What seems so clear from this analysis is that we need policies and practices that, in fact, re-distribute income more equitably. Keynesian programs such as the Conservation Corps would allow many unemployed Americans to return to meaningful work. They would then pay taxes and have more income for spending. Such public works programs, paid for by the Federal government, would boost the economy and help us address our aging infrastructure. What good is there in having a social order without more common "good" and good will? For all? Isn't that what the "common good" means?

Raise taxes on the wealthy and re-distribute the income through work and public works programs; forgive student debt and make concerted efforts to bring manufacturing and other computer-driven employment back to the US. Stop paying for foreign wars and focus on making the US a more sane and healthy society with single-source health care, more cooperative ownership of businesses, and public programs focused on correcting our educational and social deficits. The lessons from our economic history after the Depression and WWII can be capitalized upon if enough of us rise up and demand these common sense programs.

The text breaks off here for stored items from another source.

-- ==== Sys2Proof/Laws/Assignments.lean ====
section
/-! SUPPORT. The assignment of R66 in the statements' words, and `Followed`: a reaction with what it does to the visits
and the queues, said once for every change of a hold source. -/

namespace Sys2Proof

open Machine

/-! ## Records by kind -/

theorem RecordedOf.refl (s : State) (kinds : List EventKind) : RecordedOf s s kinds [] := ⟨[], rfl, rfl⟩

theorem RecordedOf.trans {s t u : State} {kinds : List EventKind} {xs ys : List EventRecord}
    (h : RecordedOf s t kinds xs) (k : RecordedOf t u kinds ys) : RecordedOf s u kinds (xs ++ ys) := by
  obtain ⟨as, ha, rfl⟩ := h
  obtain ⟨bs, hb, rfl⟩ := k
  exact ⟨as ++ bs, recorded_trans ha hb, List.filter_append ..⟩

/-- A record of another kind. -/
theorem RecordedOf.append_other (s : State) (r : EventRecord) {kinds : List EventKind}
    (h : kinds.contains r.kind = false) : RecordedOf s (s.append r) kinds [] :=
  ⟨[r], rfl, by simp only [List.filter_cons, h]; rfl⟩

/-- Only the Event Stacks matter. -/
theorem RecordedOf.congr {s s' t t' : State} {kinds : List EventKind} {xs : List EventRecord}
    (h : RecordedOf s t kinds xs) (a : s'.events = s.events) (b : t'.events = t.events) : RecordedOf s' t' kinds xs := by
  obtain ⟨as, ha, e⟩ := h
  exact ⟨as, b.trans (ha.trans (State.appends_events a as).symm), e⟩

/-! ## The assignment awaited -/

/-- The records of the parties chosen are appended with one clock. -/
theorem logAssigned_eq (s : State) (k : Nat) (pf : Platform) (xs : List Party) :
    s.logAssigned k pf xs = (xs.map fun e =>
      ({ time := s.clock, kind := .partyAssigned, cabin := some k, platform := some pf, source := none
         grade := none, value := signed16 e.tag } : EventRecord)).foldl State.append s := by
  unfold State.logAssigned
  induction xs generalizing s with
  | nil => rfl
  | cons e rest ih =>
    obtain ⟨x, h⟩ := s.append_eq
      { time := s.clock, kind := .partyAssigned, cabin := some k, platform := some pf, source := none
        grade := none, value := signed16 e.tag }
    rw [List.foldl_cons, ih]
    have c : (s.logBerth .partyAssigned k pf (signed16 e.tag)).clock = s.clock := by
      show (State.append s _).clock = _
      rw [h]
    rw [c]
    rfl

/-- An assignment made at once is the one the statements name. -/
theorem assignIfDue_eq (s : State) (pf : Platform) : s.assignIfDue pf = askedIfAllowed s pf := by
  unfold State.assignIfDue askedIfAllowed assignmentRecords asked assignmentAwaited
  rcases (s.sequencers.get pf).current with _ | v
  · simp
  · simp only
    rcases s.cabins[v.cabin]? with _ | c
    · simp
    · simp only
      by_cases h : v.state = .opened ∧ v.boardingOffered = true ∧ c.occupancy = 0 ∧ c.occupancyUnknown = false ∧
          v.assignmentAsked = false
      · rcases hg : s.holds.held.atLeast .unload with _ | _
        · have d : assignmentDue s.holds.held v c = true := by simp [assignmentDue, Cabin.knownEmpty, h, hg]
          rw [if_pos d, if_pos h]
          simp only [Bool.false_eq_true, if_false, State.assign]
          exact logAssigned_eq _ _ _ _
        · have d : assignmentDue s.holds.held v c = false := by simp [assignmentDue, hg]
          simp [d]
      · have d : assignmentDue s.holds.held v c = false := by
          rw [Bool.eq_false_iff]
          intro e
          apply h
          simp only [assignmentDue, Cabin.knownEmpty, Bool.and_eq_true, decide_eq_true_eq, Bool.not_eq_true'] at e
          obtain ⟨⟨⟨⟨a, b⟩, c, d⟩, -⟩, g⟩ := e
          exact ⟨a, b, c, d, g⟩
        simp [d, h]

/-- An assignment has what it reads alike: the visits, the queues, the cabins, the settings, the clock. -/
def Alike (s t : State) : Prop :=
  t.sequencers = s.sequencers ∧ t.queues = s.queues ∧ t.cabins = s.cabins ∧ t.store = s.store ∧ t.clock = s.clock

theorem Alike.awaited {s t : State} (h : Alike s t) (pf : Platform) :
    assignmentAwaited t pf = assignmentAwaited s pf := by
  unfold assignmentAwaited
  rw [h.1, h.2.2.1]

theorem Alike.chosen {s t : State} (h : Alike s t) (pf : Platform) (v : Visit) (c : Cabin) :
    chosenFor t pf v c = chosenFor s pf v c := by
  unfold chosenFor State.settings
  rw [h.2.1, h.2.2.2.1]

theorem Alike.records {s t : State} (h : Alike s t) (pf : Platform) :
    assignmentRecords t pf = assignmentRecords s pf := by
  unfold assignmentRecords
  simp only [h.awaited, h.chosen, h.2.2.2.2]

theorem Alike.asked {s t : State} (h : Alike s t) (pf : Platform) : Alike (asked s pf) (asked t pf) := by
  unfold Sys2Proof.asked
  rw [h.awaited]
  rcases assignmentAwaited s pf with _ | ⟨v, c⟩
  · exact h
  · refine ⟨?_, ?_, h.2.2.1, h.2.2.2.1, h.2.2.2.2⟩
    · simp only [h.chosen, h.1]
    · simp only [h.chosen, h.2.1]

/-- Asking changes the visits and the queues alone. -/
theorem asked_kept (s : State) (pf : Platform) :
    (asked s pf).cabins = s.cabins ∧ (asked s pf).store = s.store ∧ (asked s pf).clock = s.clock ∧
    (asked s pf).holds = s.holds ∧ (asked s pf).events = s.events := by
  unfold asked
  rcases assignmentAwaited s pf with _ | ⟨v, c⟩ <;> exact ⟨rfl, rfl, rfl, rfl, rfl⟩

/-- A platform that has asked awaits nothing. -/
theorem awaited_asked (s : State) (pf : Platform) : assignmentAwaited (asked s pf) pf = none := by
  rcases h : assignmentAwaited s pf with _ | ⟨v, c⟩
  · have e : asked s pf = s := by unfold asked; rw [h]
    rw [e, h]
  · have e : ∃ w : Visit, ((asked s pf).sequencers.get pf).current = some w ∧ w.assignmentAsked = true := by
      unfold asked
      rw [h]
      simp only [PerPlatform.get_set_same]
      exact ⟨_, rfl, rfl⟩
    obtain ⟨w, e, a⟩ := e
    unfold assignmentAwaited
    rw [e]
    simp only
    split
    · rfl
    · simp [a]

/-- Asking at one platform leaves the other's part. -/
theorem asked_other (s : State) {pf other : Platform} (h : other ≠ pf) :
    (asked s pf).sequencers.get other = s.sequencers.get other ∧ (asked s pf).queues.get other = s.queues.get other := by
  unfold asked
  rcases assignmentAwaited s pf with _ | ⟨v, c⟩
  · exact ⟨rfl, rfl⟩
  · exact ⟨PerPlatform.get_set_other _ _ h, PerPlatform.get_set_other _ _ h⟩

theorem awaited_asked_other (s : State) {pf other : Platform} (h : other ≠ pf) :
    assignmentAwaited (asked s pf) other = assignmentAwaited s other := by
  unfold assignmentAwaited
  rw [(asked_other s h).1, (asked_kept s pf).1]

theorem records_asked_other (s : State) {pf other : Platform} (h : other ≠ pf) :
    assignmentRecords (asked s pf) other = assignmentRecords s other := by
  unfold assignmentRecords
  simp only [awaited_asked_other s h, chosenFor, State.settings, (asked_other s h).2, (asked_kept s pf).2.1,
    (asked_kept s pf).2.2.1]

/-- With nothing awaited nothing is asked. -/
theorem asked_none {s : State} {pf : Platform} (h : assignmentAwaited s pf = none) :
    asked s pf = s ∧ assignmentRecords s pf = [] := by
  unfold asked assignmentRecords
  rw [h]
  exact ⟨rfl, rfl⟩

We must demand a move away from "corporatocracy," "managed democracy," and the worship and practice of amassing wealth at the expense of others.

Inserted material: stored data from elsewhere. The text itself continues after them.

/-- A tag is reserved where the plan reserves it (R60). -/
theorem reservedTag_iff (d : Option PlanDirective) (tag : Nat) :
    reservedTag d = some tag ↔ d = some (.reserved tag) := by
  rcases d with _ | d
  · simp [reservedTag]
  · cases d <;> simp [reservedTag]

/-- Settles O47: the steps of R61 are `alightingDue_iff`, `boardingOffered_iff` and `directive_of_iff`. -/
theorem directiveIsDecidedAtEnter : Obligations.DirectiveIsDecidedAtEnter := by
  unfold Obligations.DirectiveIsDecidedAtEnter
  intro s pf k c v role plan run alight board
  have due : alight ↔ c.service ≠ .withdrawn ∧ s.alightingDue role plan c = true :=
    and_congr_right fun _ => (alightingDue_iff s role plan c).symm
  have alights : (!decide (c.service = .withdrawn) && s.alightingDue role plan c) = true ↔ alight := by
    rw [due, Bool.and_eq_true, Bool.not_eq_true', decide_eq_false_iff_not]
  have boards : (!decide (c.service = .withdrawn) && s.boardingOffered role plan c) = true ↔ board := by
    rw [Bool.and_eq_true, Bool.not_eq_true', decide_eq_false_iff_not, boardingOffered_iff]
    constructor
    · rintro ⟨here, allowed, offered, service, gate, held, room⟩
      exact ⟨service, allowed, offered, gate, held, room.imp_right fun alights => due.mpr ⟨here, alights⟩⟩
    · rintro ⟨service, allowed, offered, gate, held, room⟩
      exact ⟨service ▸ nofun, allowed, offered, service, gate, held,
        room.imp_right fun alights => (due.mp alights).2⟩
  obtain ⟨both, alightOnly, boardOnly, skip⟩ := directive_of_iff
    (!decide (c.service = .withdrawn) && s.alightingDue role plan c)
    (!decide (c.service = .withdrawn) && s.boardingOffered role plan c)
  rw [alights, boards] at both alightOnly boardOnly skip
  refine ⟨rfl, rfl, both, alightOnly, boardOnly, skip, boards, fun tag => ?_, rfl, rfl⟩
  show (if c.service = .withdrawn then none else reservedTag plan) = some tag ↔ _
  by_cases withdrawn : c.service = .withdrawn
  · simp [withdrawn]
  · rw [if_neg withdrawn, reservedTag_iff]
    exact (and_iff_right withdrawn).symm

/-! ## The ENTER crossing -/

/-- R60, R62: a visit of directive SKIP is PASSING, any other OPENING. -/
theorem newVisit_state (s : State) (pf : Platform) (k : Nat) (c : Cabin) :
    (s.newVisit pf k c).state = if (s.newVisit pf k c).directive = .skip then .passing else .opening := rfl

/-- A platform's door commanded to OPEN for the cabin in visit, with the visit and the actuator timer written (R62). -/
def doorOpening (s : State) (pf : Platform) (c : Cabin) (v : Visit) (timer : Option Nat) : State :=
  { actuated s pf .opening
      { s.sequencers.get pf with current := some v, visitNumber := v.number, actuatorTimer := timer }
    with cabins := s.cabins.set v.cabin { c with inVisit := some pf } }

theorem createVisit_skip {s : State} {pf : Platform} {k : Nat} {c : Cabin}
    (skip : (s.newVisit pf k c).directive = .skip) :
    s.createVisit pf k c =
      { s with sequencers := s.sequencers.set pf
                 { s.sequencers.get pf with current := some (s.newVisit pf k c)
                                            visitNumber := (s.newVisit pf k c).number } } :=
  if_pos (by rw [newVisit_state, if_pos skip])

/-- The steps in which a visit calls its cabin (R62). -/
theorem doorOpening_steps {s : State} {pf : Platform} {c : Cabin} (v : Visit) (hc : s.cabins[v.cabin]? = some c) :
    State.startTimer
        (((s.setSequencer pf { s.sequencers.get pf with current := some v, visitNumber := v.number }).command pf
          .opening).modifyCabin v.cabin fun c => { c with inVisit := some pf }) pf =
      doorOpening s pf c v (some s.settings.actuatorTime) := by
  refine (congrArg (fun u : State => u.startTimer pf) (modifyCabin_eq (c := c) ?cabin _)).trans ?_
  case cabin => exact hc
  simp only [State.startTimer, State.setTimer, State.setSequencer, State.command, PerPlatform.get_set_same,
    set_set_same]
  rfl

/-- R62: the visit begun, with its VISIT_START, ahead of the test for OPEN (R65). -/
theorem createVisit_opening {s : State} {pf : Platform} {k : Nat} {c : Cabin} (hc : s.cabins[k]? = some c)
    (calls : (s.newVisit pf k c).directive ≠ .skip) :
    let v := s.newVisit pf k c
    s.createVisit pf k c =
      (State.append (doorOpening s pf c v (some s.settings.actuatorTime))
        (berthRecord s .visitStart k pf v.directive.code)).testOpen pf v := by
  intro v
  have awaits : v.state ≠ .passing := by rw [newVisit_state, if_neg calls]; nofun
  unfold State.createVisit
  dsimp only
  rw [if_neg awaits]
  exact congrArg (fun u : State => (u.logBerth .visitStart k pf v.directive.code).testOpen pf v)
    (doorOpening_steps v hc)

/-- The test for OPEN (R65, R66). -/
theorem testOpen_eq {s : State} {pf : Platform} {v : Visit} (state : v.state = .opening) :
    s.testOpen pf v =
      if (s.loop.berths.get pf).position = .opened ∧ s.doorOf v.cabin = .opened then
        askedIfAllowed (visited s pf { v with state := .opened } none) pf
      else s := by
  unfold State.testOpen
  rw [setVisit_setTimer, assignIfDue_eq]
  simp only [state, true_and]

theorem doorOpening_doorOf {s : State} {pf : Platform} {c : Cabin} {v : Visit} (hc : s.cabins[v.cabin]? = some c)
    (timer : Option Nat) : (doorOpening s pf c v timer).doorOf v.cabin = c.door := by
  have lt : v.cabin < s.cabins.length := (List.getElem?_eq_some_iff.mp hc).1
  unfold State.doorOf doorOpening
  rw [List.getElem?_set_self lt]

theorem append_doorOf (s : State) (r : EventRecord) (k : Nat) : (s.append r).doorOf k = s.doorOf k := by
  unfold State.doorOf
  rw [(s.append_reaction r).cabins]

/-- A visit written ahead of an append or after it. -/
theorem visited_append (s : State) (r : EventRecord) (pf : Platform) (v : Visit) (timer : Option Nat) :
    visited (s.append r) pf v timer = (visited s pf v timer).append r := by
  rw [append_eq_of_events (s := s) (t := visited s pf v timer) rfl r, append_eq_of_events (s := s) (t := s) rfl r]
  rfl

theorem visited_doorOpening (s : State) (pf : Platform) (c : Cabin) (v : Visit) (timer : Option Nat) :
    visited (doorOpening s pf c v timer) pf { v with state := .opened } none =
      doorOpening s pf c { v with state := .opened } none := by
  simp only [visited, doorOpening, actuated, PerPlatform.get_set_same, set_set_same]

/-- A visit that calls the cabin, by the actuator position and the door (R62, R65). -/
theorem createVisit_calls {s : State} {pf : Platform} {k : Nat} {c : Cabin} (hc : s.cabins[k]? = some c)
    (calls : (s.newVisit pf k c).directive ≠ .skip) :
    let v := s.newVisit pf k c
    let start := berthRecord s .visitStart k pf v.directive.code
    s.createVisit pf k c =
      if (s.loop.berths.get pf).position = .opened ∧ c.door = .opened then
        askedIfAllowed (State.append (doorOpening s pf c { v with state := .opened } none) start) pf
      else State.append (doorOpening s pf c v (some s.settings.actuatorTime)) start := by
  intro v start
  have state : v.state = .opening := by rw [newVisit_state, if_neg calls]
  have door : (doorOpening s pf c v (some s.settings.actuatorTime)).doorOf v.cabin = c.door := doorOpening_doorOf hc _
  rw [createVisit_opening hc calls, testOpen_eq state, append_doorOf, door, visited_append, visited_doorOpening,
    (State.append_reaction _ _).loop]
  rfl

Unfortunately, as George Bernard Shaw once said, "The lesson we learn from history is that we learn little to nothing from history." Perhaps the 99% movement will result in logical and practical change, but only if enough of us demand it.

Norman Allen

June 13, 2012 9:12am

Wealth keeps concentrating at the top, misery at the bottom. Robots do most of the production, humans have become obsolete in many places. No work, no demand. It is that simple. The elite has to learn to share the unprecedented wealth with the masses or spend on population control all over the world. They have to promote and somehow enforce one child per family policy, like China. Otherwise, they will have to eliminate a significant portion of the population through wars, disease, and poverty. It seems like the big powers have been preparing for the next big war. If humans survive, they might reconstruct the society under better system. Keep watching the Syrian situation. Might be that big mother of all wars.....

watchnation

June 13, 2012 12:32pm

I agree with your analysis Norman, please expand on your comment about
Syria becoming the 'big mother of all wars"

leapinleopard

June 13, 2012 4:01pm

I, too, agree with Norman's analysis, and would like to know more... ?
may I suggest BBC World News, which yesterday had a rather good analysis of what's been going on in Syria (civil war, indeed) and who will be the first to launch the cruise missiles. Obama wants a proxy war, it seems, and he's about to get it. The situation in Syria is poles apart from what transpired in Libya: far too many disparate factions arguing with each other, failing to unite to depose the bastard Bashar al Assad. Christians, Alawites, Sunnis, Muslim Brotherhood, etc.... yet the majority are Shia.
Never underestimate what Israel can do with three billion in military aid from the good ole' U S of A.
And that's not even taking into account Turkey, Jordan, Qatar, and of course, our brothers in oil, House of Saud. Think IRAN. Any one of these players could be the flashpoint. It will not be over so easy once started.